Helping the HK SPCA campaign "Adopt a Hong Kong original - a dog as unique as you are!" (Ali Bullock)
But oh how I loved him. Every trip home would be greeted by Eddie bowling up to the gate and keeping my other dogs away (including in the most recent years, two huge rescued Pyreneans), as he commandeered attention for at least the next couple of hours. I can never descend the stairs again without seeing him there - and acknowledging that his mission in life was surely to see me trip and plunge to the bottom, as he devoted his days to running just inches in front and heading me off at each step.
Taking him to the Hong Kong office would see him running gleefully up and down the carpet as he sniffed out leftovers in bins, sat inches away from staff trying to eat their lunch, or took his place in the kitchen where he could be certain that the odd crumb or ten would inevitably pass his way.
Just this week, Eddie went off his food. It was as simple and as quick as that - with alarm bells ringing that I knew predicted something critical as I took him to the vet. There was Gail, still my vet today, together with her wonderful colleagues, Dr's Seems and Tiger (whose daughter Caly joined Eddie in this beautiful picture below many years ago), who relayed the news that Eddie had multiple problems, and was clearly losing the fight for life.

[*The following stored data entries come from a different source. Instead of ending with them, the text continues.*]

-- ==== Sys2Proof/Machine/Field.lean ====
section
/-! DEFINITION. The field extractor (45_field_extractor.md). -/

namespace Sys2Proof.Machine

/-- A field read (R224): refused without a packet, then the range check with a sum that does not
wrap (R221), then admission of the operands (R222, R227), then the read (R223). -/
def fieldRead (s : State) (offset size : Word) (admitted : Bool) (result : Nat → Response) :
    StepResult :=
  acceptCommand s fun s =>
    match s.packet with
    | none => refuseCommand s
    | some p =>
      if p.plen < offset.toNat + size.toNat then
        raiseError s (.offsetOutOfRange offset size p.plen)
      else if !admitted then refuseCommand s
      else
        match Memory.readRange p.pay offset.toNat size.toNat with
        | none => .fault .absentPayloadByte
        | some bytes => .next (s.respond (result (leNat bytes)))

/-- Sizes of GET_RAW and GET_TIME: 0..8 (R222). -/
def sizeAdmitted (size : Word) : Bool := decide (size.toNat ≤ 8)

/-- Sizes of GET_TEMPERATURE: 1..8 (R222). -/
def signedSizeAdmitted (size : Word) : Bool := decide (1 ≤ size.toNat) && decide (size.toNat ≤ 8)

/-- GET_RAW (R225). -/
def execGetRaw (offset size : Word) (s : State) : StepResult :=
  fieldRead s offset size (sizeAdmitted size) fun raw => .ok (BitVec.ofNat 64 raw)

/-- GET_TEMPERATURE (R230). -/
def execGetTemperature (offset size : Word) (factor : DWord) (s : State) : StepResult :=
  fieldRead s offset size (signedSizeAdmitted size && factorAdmitted factor) fun raw =>
    .ok (scale (floatOfInt (signedValue raw size.toNat)) factor)

/-- The ASCII digit of a value below 10 (R238). -/
def asciiDigit (n : Nat) : Byte := BitVec.ofNat 8 (0x30 + n)

/-- The decimal digits, most significant first, of a number of at most `fuel` digits. -/
def decimalDigits : Nat → Nat → List Byte
  | 0, _ => []
  | fuel + 1, n =>
    if n < 10 then [asciiDigit n] else decimalDigits fuel (n / 10) ++ [asciiDigit (n % 10)]

/-- At least two digits, padded with '0' on the left; 20 digits hold every u64 (R238). -/
def paddedDigits (n : Nat) : List Byte :=
  if n < 10 then [asciiDigit 0, asciiDigit n] else decimalDigits 20 n

/-- `hhmm_text` (R238): hours, ':' (0x3A), minutes. -/
def hhmmText (hours minutes : Nat) : List Byte := paddedDigits hours ++ 0x3A#8 :: paddedDigits minutes

/-- GET_TIME (R235 to R237): no wraparound at 24 hours. -/
def execGetTime (offset size : Word) (s : State) : StepResult :=
  fieldRead s offset size (sizeAdmitted size) fun raw =>
    .ok (BitVec.ofNat 64 (raw / 60)) (some (BitVec.ofNat 64 (raw % 60)))
      (some (hhmmText (raw / 60) (raw % 60)))

end Sys2Proof.Machine
end

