-- ==== Sys2Proof/Safety.lean ====
section
/-! DEFINITION. What a state of a run satisfies, in the terms claims use: what holds of a buffer, a
packet, the response registers and the handshake at reset and after every step; and what a rounded
binary64 value is. -/

namespace Sys2Proof.Machine

/-- The buffer holds exactly the bytes at offsets 0..n-1, in canonical form (R22, R27). -/
def Memory.holds (m : Memory) (n : Nat) : Prop :=
  m.wf ∧ ∀ a, (Memory.read m a).isSome = true ↔ a < n

/-- IBUF holds LEN bytes, and LEN is at most BUF_CAP (R22). -/
def State.inputInv (s : State) : Prop :=
  Memory.holds s.ibuf s.len.toNat ∧ s.len.toNat ≤ Config.bufCap

/-- The 8 bytes the header checksum covers, from the header registers (R106, R129). -/
def Packet.headerBytes (p : Packet) : List Byte :=
  [lowByte p.dest, highByte p.dest, lowByte p.src, highByte p.src, p.proto, lowByte p.cmd,
    highByte p.cmd, p.fcnt]

/-- The legal values of the header registers and of PAY (R26, R27, R129). -/
structure Packet.Legal (p : Packet) : Prop where
  /-- PAY holds PLEN bytes (R27). -/
  pay : Memory.holds p.pay p.plen
  /-- "bits 7 and 15 are 0" (R26, DEST). -/
  dest : p.dest.getLsbD 7 = false ∧ p.dest.getLsbD 15 = false
  /-- "bits 7 and 15 are 0" (R26, SRC). -/
  src : p.src.getLsbD 7 = false ∧ p.src.getLsbD 15 = false
  /-- "0x10 only" (R26, PROTO). -/
  proto : p.proto = 0x10#8
  /-- "bits 7 and 15 are 0" (R26, CMD). -/
  cmd : p.cmd.getLsbD 7 = false ∧ p.cmd.getLsbD 15 = false
  /-- "0..127" (R26, FCNT). -/
  fcnt : p.fcnt.toNat ≤ 127
  /-- "equal to checksum7 of header bytes 1..8" (R26, R129, HCHK). -/
  hchk : p.hchk.toNat = checksumOf p.headerBytes

/-- A held packet is legal. -/
def State.packetInv (s : State) : Prop := ∀ p, s.packet = some p → p.Legal

/-- Which response registers hold a value, by status code (R29, R260), with the length of TS. -/
structure Response.Legal (r : Response) : Prop where
  /-- Only the codes 0x0 to 0x8 and 0xF are produced (R260). -/
  st : ∀ c, r.st = some c → c.toNat ≤ 8 ∨ c = 0xF#4
  /-- E0 holds a value when ST is 0x2..0x8. -/
  e0 : r.e0.isSome = true ↔ ∃ c, r.st = some c ∧ 2 ≤ c.toNat ∧ c.toNat ≤ 8
  /-- E1 holds a value when ST is 0x4..0x8. -/
  e1 : r.e1.isSome = true ↔ ∃ c, r.st = some c ∧ 4 ≤ c.toNat ∧ c.toNat ≤ 8
  /-- E2 holds a value when ST is 0x7 or 0x8. -/
  e2 : r.e2.isSome = true ↔ r.st = some 0x7#4 ∨ r.st = some 0x8#4
  /-- R0 holds a value when ST is 0x0. -/
  r0 : r.r0.isSome = true ↔ r.st = some 0x0#4
  /-- R1 holds a value only when ST is 0x0. -/
  r1 : r.r1.isSome = true → r.st = some 0x0#4
  /-- TS holds a value only beside R1, and is 5..21 bytes long. -/
  ts : ∀ text, r.ts = some text → r.r1.isSome = true ∧ 5 ≤ text.length ∧ text.length ≤ 21

/-- The response registers are legal, and a refused command has left its mark (R29, R260, R262). -/
def State.responseInv (s : State) : Prop :=
  s.resp.Legal ∧ (s.resp.st = some 0xF#4 → s.refused = true)

/-- What every state of a run satisfies; BUSY reads 0 (R25, R296). -/
structure State.Inv (s : State) : Prop where
  /-- BUSY = 0 -/
  busy : s.busy = false
  /-- IBUF and LEN -/
  input : s.inputInv
  /-- the packet -/
  packet : s.packetInv
  /-- the response registers -/
  response : s.responseInv

/-- A telegram DECODE accepts (R204). -/
structure Accepted (buf : List Byte) : Prop where
  /-- condition 1, with `LEN` the number of bytes -/
  start : 10 ≤ buf.length ∧ byteAt buf 0 = 0xAA#8 ∧ byteAt buf 5 = 0x10#8
  /-- condition 2 -/
  headerChecksum : (byteAt buf 9).toNat = checksum7 buf 1 8
  /-- condition 3 -/
  length : buf.length = 10 + 6 * (byteAt buf 8).toNat
  /-- condition 4 -/
  highBits : ∀ j, 1 ≤ j → j < buf.length → (byteAt buf j).toNat ≤ 0x7F
  /-- condition 5 -/
  frameChecksums : ∀ i, i < (byteAt buf 8).toNat →
    (byteAt buf (10 + 6 * i + 5)).toNat = checksum7 buf (10 + 6 * i) 5

/-- IBUF holds this telegram and the core can take a command (R22, R296). -/
def State.readyWith (s : State) (buf : List Byte) : Prop :=
  s.busy = false ∧ Memory.readRange s.ibuf 0 s.len.toNat = some buf

/-- The core can take a command and holds this packet, with PAY complete (R27, R296). -/
def State.readyFor (s : State) (p : Packet) : Prop :=
  s.busy = false ∧ s.packet = some p ∧ Memory.holds p.pay p.plen

/-- `q` is the magnitude of the binary64 nearest the exact `num / den` units of 2^-1074, ties to even
(R14; the rounding is IEEE 754's, which the spec supplies as general knowledge, G1 and G6;
assumption log 20). -/
structure NearestEven (num den q : Nat) : Prop where
  /-- a finite magnitude or infinity's -/
  le : q ≤ infMagnitude
  /-- infinity exactly from the largest finite value plus half a unit in its last place on -/
  overflow : q = infMagnitude ↔ den * ((2 ^ 54 - 1) * 2 ^ 2044) ≤ num
  /-- no other finite magnitude is nearer, and a tie has the even answer -/
  nearest : q < infMagnitude → ∀ m, m < infMagnitude → m ≠ q →
    let off := fun (x : Nat) => ((num : Int) - den * unitsOfMagnitude x).natAbs
    off q ≤ off m ∧ (off q = off m → q % 2 = 0)

/-- The pattern has this sign in bit 63 and this magnitude in bits 62..0 (G4). -/
def HasSignMagnitude (v : DWord) (neg : Bool) (magnitude : Nat) : Prop :=
  v.getLsbD 63 = neg ∧ v.toNat % 2 ^ 63 = magnitude

/-- The pattern is the binary64 nearest `(-1)^neg * num / den` units, ties to even (R14). -/
def IsRounded (v : DWord) (neg : Bool) (num den : Nat) : Prop :=
  ∃ q, HasSignMagnitude v neg q ∧ NearestEven num den q

/-- The run has kept to the meaning the spec gives: "a claim about a run with REFUSED = 1 says
nothing of the hardware" (R24, R262). -/
def State.meaningful (s : State) : Prop := s.refused = false

end Sys2Proof.Machine
end

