/-- R82, R85: no two rows of the opcode map share a command word. -/
theorem test_opcodeMap_words_distinct :
    (opcodeMap.map (fun row => row.1)).Pairwise (fun a b => a ≠ b) := by decide

/-- The host's probe: after reset the presented word is the next one run (R85, R262). -/
theorem test_step_runs_presented_word :
    (nextState (step (State.reset.withFetchWord 32 0x0))).map (fun t => (t.resp.st, t.refused)) =
      some (some 0xF#4, true) := by decide

/-! ### States of the vectors -/

/-- A state with a loaded buffer. -/
def loaded (bytes : List Byte) : State :=
  State.reset.withInput (Memory.ofBytes bytes) (BitVec.ofNat 32 bytes.length)

/-- V1, the source's vector. -/
def v1 : List Byte :=
  [0xAA, 0x10, 0x00, 0x21, 0x73, 0x10, 0x00, 0x01, 0x01, 0x49, 0x1C, 0x7F, 0x00, 0x00, 0x03, 0x61]

/-- V2, two frames. -/
def v2 : List Byte :=
  [0xAA, 0x10, 0x00, 0x21, 0x73, 0x10, 0x00, 0x01, 0x02, 0x48, 0x61, 0x00, 0x5A, 0x00, 0x01, 0x43,
    0x5C, 0x05, 0x7F, 0x7F, 0x05, 0x1B]

/-- V0, header only. -/
def v0 : List Byte := [0xAA, 0x10, 0x00, 0x21, 0x73, 0x10, 0x00, 0x01, 0x00, 0x4A]

/-- A packet with V1's header fields, the given frame count and payload. -/
def packetWith (fcnt : Byte) (pay : List Byte) : Packet :=
  ⟨0x0010, 0x7321, 0x10, 0x0100, fcnt, 0x49, Memory.ofBytes pay⟩

/-- V1's packet (W1). -/
def packet1 : Packet := packetWith 1 [0x9C, 0xFF, 0x00, 0x00]

/-- A state holding V1 and its packet. -/
def holding1 : State := (loaded v1).withPacket (some packet1)

/-- A state holding a two-frame packet with V2's payload. -/
def holding2 : State :=
  State.reset.withPacket (some (packetWith 2 [0xE1, 0x00, 0x5A, 0x00, 0xDC, 0x05, 0xFF, 0x7F]))

/-- The 16-byte payload of V-TIM. -/
def holding16 : State :=
  State.reset.withPacket (some (packetWith 4 [0x5A, 0x00, 0xDC, 0x05, 0xA0, 0x05, 0x00, 0x00,
    0xFF, 0xFF, 0xFF, 0xFF, 0xFF, 0xFF, 0xFF, 0xFF]))

/-- The response registers after an answer. -/
def respOf (r : StepResult) : Option Response := (nextState r).map (fun t => t.resp)

/-! ### DECODE -/

/-- V-DEC-1: V1's packet. -/
theorem test_decode_v1 :
    (nextState (execDecode (loaded v1))).map (fun t => (t.packet, t.resp)) =
      some (some packet1, .ok 4) := by decide +kernel

/-- V-DEC-2: V2's payload length and payload. -/
theorem test_decode_v2 :
    (nextState (execDecode (loaded v2))).map (fun t => (t.packet.map (fun p => p.pay), t.resp.r0)) =
      some (some (Memory.ofBytes [0xE1, 0x00, 0x5A, 0x00, 0xDC, 0x05, 0xFF, 0x7F]), some 8) := by
  decide +kernel

/-- The response of DECODE on each buffer of V-HDR, V-GRD and V-DEC-4 to 7. -/
theorem test_decode_errors :
    [ ([], Response.status 0x1),
      ([0x00], .status 0x1),
      ([0xAA], .status 0x2 (some 1)),
      (v1.take 5, .status 0x2 (some 5)),
      (v1.take 6, .status 0x2 (some 6)),
      (v1.take 9, .status 0x2 (some 9)),
      ([0xAA, 0x10, 0x00, 0x21, 0x73, 0x20], .status 0x3 (some 0x20)),
      (v1.set 5 0x90, .status 0x3 (some 0x90)),
      ([0xAA, 0x10, 0x00, 0x21, 0x73, 0x10, 0x00, 0x01, 0x00, 0x00],
        .status 0x4 (some 0x4A) (some 0x00)),
      (v1.set 9 0xC9, .status 0x4 (some 0x49) (some 0xC9)),
      (v1.set 8 0x02, .status 0x4 (some 0x48) (some 0x49)),
      (v1.take 10, .status 0x5 (some 16) (some 10)),
      (v1 ++ [0x00], .status 0x5 (some 16) (some 17)),
      (v1.take 15, .status 0x5 (some 16) (some 15)),
      (v1.set 8 0x81, .status 0x5 (some 784) (some 16)),
      (v1.set 1 0x90, .status 0x6 (some 1) (some 0x90)),
      (v1.set 15 0x80, .status 0x6 (some 15) (some 0x80)),
      ((v2.set 12 0xDA).set 3 0xA1, .status 0x6 (some 3) (some 0xA1)),
      (v1.set 14 0x83, .status 0x6 (some 14) (some 0x83)),
      (v2.set 21 0x1A, .status 0x7 (some 1) (some 0x1B) (some 0x1A)),
      (v2.set 11 0x01, .status 0x7 (some 0) (some 0x42) (some 0x43)),
      (v1.set 14 0x73, .status 0x7 (some 0) (some 0x71) (some 0x61)) ].all
      (fun row => respOf (execDecode (loaded row.1)) == some row.2) = true := by decide +kernel

/-- V-DEC-3, 8, 9 and 10: the payload length and payload of telegrams that decode. -/
theorem test_decode_payloads :
    [ (v0, []),
      ((v1.set 14 0x73).set 15 0x71, [0x9C, 0xFF, 0x00, 0x00]),
      ((v1.set 10 0x7F).set 11 0x1C, [0xFF, 0x9C, 0x00, 0x00]),
      ((v1.set 10 0x1D).set 11 0x7E, [0x9D, 0xFE, 0x00, 0x00]) ].all
      (fun row => (nextState (execDecode (loaded row.1))).map
          (fun t => t.packet.map (fun p => p.pay)) ==
        some (some (Memory.ofBytes row.2))) = true := by decide +kernel

/-- V-DEC-13: a failing DECODE leaves no packet. -/
theorem test_decode_failure_drops_packet :
    (nextState (execDecode ((loaded (v1.set 15 0x62)).withPacket (some packet1)))).map
      (fun t => t.packet) = some none := by decide +kernel

/-! ### CHECKSUM7 -/

/-- V-CK-10 and V-CK-11. -/
theorem test_checksum7_v1 :
    respOf (execChecksum7 1 8 (loaded v1)) = some (.ok 0x49) ∧
      respOf (execChecksum7 10 5 (loaded v1)) = some (.ok 0x61) := by decide +kernel

/-- V-CK-12, 13 and 16: at the end, past the end, and a sum that does not wrap. -/
theorem test_checksum7_bounds :
    respOf (execChecksum7 16 0 (loaded v1)) = some (.ok 0x7F) ∧
      respOf (execChecksum7 15 2 (loaded v1)) = some .refused ∧
      respOf (execChecksum7 0xFFFFFFFF 2 (loaded v1)) = some .refused := by decide +kernel

/-- V-CK-5, 6, 7 and 9. -/
theorem test_checksumOf :
    checksumOf [0xFF] = 0x00 ∧ checksumOf [0x01, 0x01, 0x00, 0x10, 0x73, 0x21, 0x00, 0x10] = 0x49 ∧
      checksumOf [0x80] = 0x7F ∧ checksumOf (List.replicate 127 0x01) = 0x00 := by decide +kernel

/-! ### Septet codec -/

/-- V-SEP-1, 4, 7 and 8. -/
theorem test_septetRestore :
    respOf (execSeptetRestore 0x00007F1C 0x03 State.reset) = some (.ok 0x0000FF9C) ∧
      respOf (execSeptetRestore 0x7F7F055C 0x05 State.reset) = some (.ok 0x7FFF05DC) ∧
      respOf (execSeptetRestore 0x00007F1C 0xF3 State.reset) = some (.ok 0x0000FF9C) ∧
      respOf (execSeptetRestore 0x0000009C 0x00 State.reset) = some (.ok 0x0000009C) := by decide

/-- V-SEP-2, 9 and 11. -/
theorem test_septetEncode :
    respOf (execSeptetEncode 0x0000FF9C State.reset) = some (.ok 0x7F1C (some 0x03)) ∧
      respOf (execSeptetEncode 0xFFFFFFFF State.reset) = some (.ok 0x7F7F7F7F (some 0x0F)) ∧
      respOf (execSeptetEncode 0x01800180 State.reset) = some (.ok 0x01000100 (some 0x05)) := by
  decide

/-! ### Field reads -/

/-- V-RAW-2, 5, 6, 7 and 8, and W7's sum that does not wrap. -/
theorem test_getRaw_v1 :
    respOf (execGetRaw 0 2 holding1) = some (.ok 0xFF9C) ∧
      respOf (execGetRaw 4 0 holding1) = some (.ok 0) ∧
      respOf (execGetRaw 3 2 holding1) = some (.status 0x8 (some 3) (some 2) (some 4)) ∧
      respOf (execGetRaw 0 9 holding1) = some (.status 0x8 (some 0) (some 9) (some 4)) ∧
      respOf (execGetRaw 0xFFFFFFFF 2 holding1) =
        some (.status 0x8 (some 0xFFFFFFFF) (some 2) (some 4)) := by decide +kernel

/-- V-RAW-14, and size 9 inside a 16-byte payload (R222). -/
theorem test_getRaw_sizes :
    respOf (execGetRaw 0 8 holding2) = some (.ok 0x7FFF05DC005A00E1) ∧
      respOf (execGetRaw 0 9 holding16) = some .refused := by decide +kernel

/-- V-TMP-1 to 10: factor and result on V1's packet. -/
theorem test_getTemperature_v1 :
    [ (0x3FB999999999999A#64, 0xC024000000000000#64),
      (0x3FF0000000000000, 0xC059000000000000),
      (0x3FE0000000000000, 0xC049000000000000),
      (0x4000000000000000, 0xC069000000000000),
      (0x4024000000000000, 0xC08F400000000000),
      (0xBFB999999999999A, 0x4024000000000000),
      (0x3FEFFFFFFFFFFFFF, 0xC058FFFFFFFFFFFE),
      (0x3FF0000000000001, 0xC059000000000002) ].all
      (fun row => respOf (execGetTemperature 0 2 row.1 holding1) == some (.ok row.2)) = true ∧
    respOf (execGetTemperature 2 2 0xBFB999999999999A holding1) = some (.ok 0x8000000000000000) ∧
    [0x0#64, 0x7FF8000000000000, 0x7FF0000000000000, 0x8000000000000000].all
      (fun f => respOf (execGetTemperature 0 2 f holding1) == some .refused) = true ∧
    respOf (execGetTemperature 0 0 Config.defaultFactor holding1) = some .refused := by decide +kernel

Dr Seems was there at the end and, with friends Melody, Henry and I holding him in our arms, and a hundred kisses duly delivered from my niece Nicole, Eddie slipped peacefully away.
The gap on the floor and in my heart is wider than I can ever describe. Eddie and I have been through a lifetime of pain and happiness together, and he's had more tears cried in to his soft beige fur than I care to admit.
Eddie I miss you, and simply want to end this blog offering the most profound thank you for the years of joy and friendship and, in your unique and individual way, helping to pioneer and support a movement here in Asia that so unconditionally and so perfectly shows why dogs are our friends.......not food.